Fue quitándose los zapatos mientras subía las escaleras, la camisa, el cinturón, y se tendió en la cama. Cómo fatigaban las palabras dispuestas para la contienda, pensó.
Se durmió muy pronto. No soñó con claridad. Llegó a ver un bosque muy grande, con helechos cuyas hojas le pegaban en la cara. Vio un hombre en un banco, unas huellas en la arena del terreno, un pañuelo de mujer enredado en las ramas de un nogal. Vio también unos árboles rodeados por una vereda de piedra y una flor que no llegaría a abrirse. El sol pasaba detrás de las hojas, el aire tenía un cierto color azul, como si estuvieran sumergidos en el mar. Había una casa, con un jardinero en la puerta que cortaba el césped. Al ingresar una alfombra le amortiguó las pisadas. Mientras avanzaba, unas siluetas blancas le cerraban el paso, lo conducían, lo empujaban hacia un comedor donde una mujer levantaba una copa y decía quererlo. Él tomó de la mesa otra copa y al beber vio que aquellas personas mutaban en animales. Eran lobos, eran ovejas, eran pájaros aplastándose contra los vidrios de las ventanas, eran toros que destrozaban todo a su paso, hasta que de la sala aquella no quedó más que la copa de la mujer y la suya.
Se despertó cuando el amarillo nacarado del atardecer encendía las cortinas. Mientras se bañaba se convenció de que si hubiera encontrado el cuento, habrían sido posibles los perdones entre Rosario y él.

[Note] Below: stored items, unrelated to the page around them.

/-- The exception of a triggered operation (R343, R347 to R349, R353, R357 to R360). `k`: the core with the bundle's writes.
(DEDUCED, log entry 95.) -/
def Chip.triggerExc (ch : Chip) (id : CoreId) (k : Core) (code : Nat) (x : Qword) : Option (Nat × Nat) :=
  let v := x.toNat
  let bad (b : Bool) : Option (Nat × Nat) := if b then some (exIllegal, 0) else none
  match codeUnit code with
  | 1 => bad (ch.aluFn id v 0 0).isNone
  | 2 => bad (ch.aluFn id v 0 0).isNone
  | 3 => bad (mulFn v 0 0).isNone
  | 4 => bad (vecFn v).isNone
  | 5 => ch.lsuExc id k (v % 2 ^ 32)
  | 6 => if 2 ≤ v then some (exIllegal, 0) else ch.tokExc id k (v == 1)
  | 7 => bad (decFn v).isNone
  | _ => none

/-- A triggered operation started; its result is there at once. Accesses to set-up registers are left to the caller. -/
def Chip.trigger (ch : Chip) (id : CoreId) (code : Nat) (x : Qword) : Chip × RegReq :=
  let v := x.toNat
  let k := ch.getCore id
  let put (k : Core) : Chip × RegReq := (ch.putCore id k, none)
  match codeUnit code with
  | 1 => put (k.runAlu false fun a b => (ch.aluFn id v a b).getD 0)
  | 2 => put (k.runAlu true fun a b => (ch.aluFn id v a b).getD 0)
  | 3 => put (k.runMul fun a b => (mulFn v a b).getD (0, 0))
  | 4 => put (k.runVec fun x => ((vecFn v).map fun f => f x).getD (0, 0))
  | 5 => ch.lsuRun id (v % 2 ^ 32)
  | 6 => (ch.tokRun id (v == 1), none)
  | 7 => put (k.runDec fun a b r => ((decFn v).map fun f => f a b r).getD ⟨0, 0⟩)
  | _ => (ch, none)

/-- The exception with the lowest slot. (DEDUCED, log entry 95.) -/
def firstExc (es : List (Nat × Option (Nat × Nat))) : Option (Nat × Nat) :=
  (es.foldl (fun (b : Option (Nat × Nat × Nat)) e =>
    match e.2, b with
    | some x, none => some (e.1, x)
    | some x, some y => if e.1 < y.1 then some (e.1, x) else some y
    | none, y => y) none).map (·.2)

/-- A SYS port named by a passing move in TASK mode (R372). -/
def taskSys (k : Core) (m : Move) : Bool :=
  !k.firm && ((decide (0x220 ≤ m.dst) && decide (m.dst < 0x240)) ||
    (!m.imm && decide (0x220 ≤ bits m.src 0 12) && decide (bits m.src 0 12 < 0x240)))

/-- What a core does with the bundle at its pc. -/
inductive Issue where
  /-- it waits (R340) -/
  | wait
  /-- it raises an exception: cause and address -/
  | exc (cause addr : Nat)
  /-- it issues: its bits, the values written, the core after the writes, the control action -/
  | go (b : Nat) (ws : Tab (Nat × MVal)) (k : Core) (x : Control)
  deriving DecidableEq, Repr
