-- ==== Sys2Proof/Machine/Dispatch.lean ====
section
/-! DEFINITION. One arm per command: a direct call of its meaning, or a rejection by name. -/

namespace Sys2Proof.Machine

open Sys2Proof
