-- ==== Sys2Proof/Certificates/Slice0/Obligations.lean ====
section
/-! DEFINITION. The statements about the block: what every command of the table does, what holds of every step, and what the state
after reset is. -/

open Sys2Proof Sys2Proof.Machine

/-- A step takes the command at the front of the queue and executes it on the state that keeps the queue's rest. -/
def Obligations.StepRunsFrontCommand : Prop :=
  ∀ (s : State) (i : Instr), step { s with pending := i :: s.pending } = exec i s

/-- On an empty queue a step is one nanosecond of board time. This is the model's own choice (log entry 2). -/
def Obligations.EmptyQueuePassesOneNanosecond : Prop :=
  ∀ s : State, s.pending = [] →
    (s.tray.power = .off → step s = .next s) ∧
    (s.tray.power ≠ .off → ∃ t, step s = .next t ∧ t.tray.now = s.tray.now + 1 ∧ t.pending = [] ∧ t.tray.power = s.tray.power ∧
      ∀ c : ChipId, (∀ k, k < 16 → (s.chip c).chanIdle k = true) → (∀ x ∈ (s.chip c).xings, x.held = []) →
        (t.chip c).mem = (s.chip c).mem ∧ (t.chip c).poisoned = (s.chip c).poisoned)

/-- The state after reset: chips held, registers at the reset values of the map (R13), POS at the strap (R24), memory empty. -/
def Obligations.ResetLeavesEveryFieldAtItsResetValue : Prop :=
  State.reset.pending = [] ∧
  ∀ c : ChipId, (State.reset.chip c).hif.state = .reset ∧ (State.reset.chip c).rd F.HIF_ID_POS = c.val ∧
    (∀ f : Field, f.key ≠ F.HIF_ID_POS.key → (State.reset.chip c).rd f = f.rst) ∧
    (∀ a : Nat, (State.reset.chip c).byte a = memDefault) ∧ (State.reset.chip c).poisoned = [] ∧ (State.reset.chip c).out = [] ∧
    (State.reset.chip c).faultQ = []

/-- R347: the arithmetic operations of the two ALUs. Only R of the unit changes. -/
def Obligations.AluArithmeticResults : Prop :=
  ∀ (s : State) (c : ChipId) (k : CoreId) (u : Bool), Live s c →
    let n := if u then 2 else 1
    let a := s.portOf c k (portCode n 0)
    let b := s.portOf c k (portCode n 1)
    let gives (v : Qword) : Res := .next (s.withCore c k fun x => x.setQ (portCode n 3) v)
    let sat (x : Int) : Qword := BitVec.ofInt 64 (max (-2 ^ 63) (min (2 ^ 63 - 1) x))
    exec (.add c k u) s = gives (BitVec.ofNat 64 (a.toNat + b.toNat)) ∧
    exec (.sub c k u) s = gives (BitVec.ofInt 64 ((a.toNat : Int) - b.toNat)) ∧
    exec (.adds c k u) s = gives (sat (a.toInt + b.toInt)) ∧
    exec (.subs c k u) s = gives (sat (a.toInt - b.toInt)) ∧
    exec (.min c k u) s = gives (if a.toInt < b.toInt then a else b) ∧
    exec (.max c k u) s = gives (if a.toInt < b.toInt then b else a) ∧
    exec (.minu c k u) s = gives (if a.toNat < b.toNat then a else b) ∧
    exec (.maxu c k u) s = gives (if a.toNat < b.toNat then b else a) ∧
    exec (.pack c k u) s = gives (a.extractLsb' 0 32 ++ b.extractLsb' 0 32)

/-- R347: the bitwise operations, shifts and extensions of the two ALUs, bit by bit or as arithmetic. Only R changes. -/
def Obligations.AluLogicAndShiftResults : Prop :=
  ∀ (s : State) (c : ChipId) (k : CoreId) (u : Bool), Live s c →
    let n := if u then 2 else 1
    let a := s.portOf c k (portCode n 0)
    let b := s.portOf c k (portCode n 1)
    let m := b.toNat % 64
    let gives (v : Qword) : Res := .next (s.withCore c k fun x => x.setQ (portCode n 3) v)
    let ofBits (i : Instr) (f : Nat → Bool) : Prop := ∃ v : Qword, (∀ j, j < 64 → v.getLsbD j = f j) ∧ exec i s = gives v
    ofBits (.opAnd c k u) (fun j => a.getLsbD j && b.getLsbD j) ∧
    ofBits (.opOr c k u) (fun j => a.getLsbD j || b.getLsbD j) ∧
    ofBits (.xor c k u) (fun j => a.getLsbD j ^^ b.getLsbD j) ∧
    ofBits (.andn c k u) (fun j => a.getLsbD j && !b.getLsbD j) ∧
    exec (.shl c k u) s = gives (BitVec.ofNat 64 (a.toNat * 2 ^ m)) ∧
    exec (.shr c k u) s = gives (BitVec.ofNat 64 (a.toNat / 2 ^ m)) ∧
    exec (.sar c k u) s = gives (BitVec.ofInt 64 (a.toInt / 2 ^ m)) ∧
    ofBits (.rol c k u) (fun j => a.getLsbD ((j + 64 - m) % 64)) ∧
    ofBits (.sext c k u) (fun j => a.getLsbD (if j < m then j else m)) ∧
    ofBits (.zext c k u) (fun j => decide (j ≤ m) && a.getLsbD j)

/-- R347: comparisons and counts of the two ALUs. Only R changes. -/
def Obligations.AluComparisonAndCountResults : Prop :=
  ∀ (s : State) (c : ChipId) (k : CoreId) (u : Bool), Live s c →
    let n := if u then 2 else 1
    let a := s.portOf c k (portCode n 0)
    let b := s.portOf c k (portCode n 1)
    let gives (v : Qword) : Res := .next (s.withCore c k fun x => x.setQ (portCode n 3) v)
    let flag (b : Bool) : Res := gives (if b then 1#64 else 0#64)
    exec (.eq c k u) s = flag (decide (a.toNat = b.toNat)) ∧
    exec (.ne c k u) s = flag (decide (a.toNat ≠ b.toNat)) ∧
    exec (.lt c k u) s = flag (decide (a.toInt < b.toInt)) ∧
    exec (.ltu c k u) s = flag (decide (a.toNat < b.toNat)) ∧
    exec (.le c k u) s = flag (decide (a.toInt ≤ b.toInt)) ∧
    exec (.leu c k u) s = flag (decide (a.toNat ≤ b.toNat)) ∧
    (∃ z, z ≤ 64 ∧ a.toNat < 2 ^ (64 - z) ∧ (z < 64 → 2 ^ (63 - z) ≤ a.toNat) ∧
      exec (.clz c k u) s = gives (BitVec.ofNat 64 z)) ∧
    (∃ z, z ≤ 64 ∧ (∀ j, j < z → a.getLsbD j = false) ∧ (z < 64 → a.getLsbD z = true) ∧
      exec (.ctz c k u) s = gives (BitVec.ofNat 64 z)) ∧
    exec (.popc c k u) s = gives (BitVec.ofNat 64 ((List.range 64).countP fun j => a.getLsbD j))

Manoteó de memoria la ropa interior de los cajones y se calzó unas medias finas color hueso. Sobre la cama, la ropa impecable, le recordó su época de soltero, los hábitos heredados de sus tías, su casamiento. Camisas italianas. Como las de su padre, celestes o a rayitas azules. Mientras se vestía, desde la puerta entreabierta del dormitorio, se filtraban las voces de su mujer y de la empleada arreglando el comedor. El roce del mantel, el tintineo de las copas y de los platos, el chasquido de las bandejas.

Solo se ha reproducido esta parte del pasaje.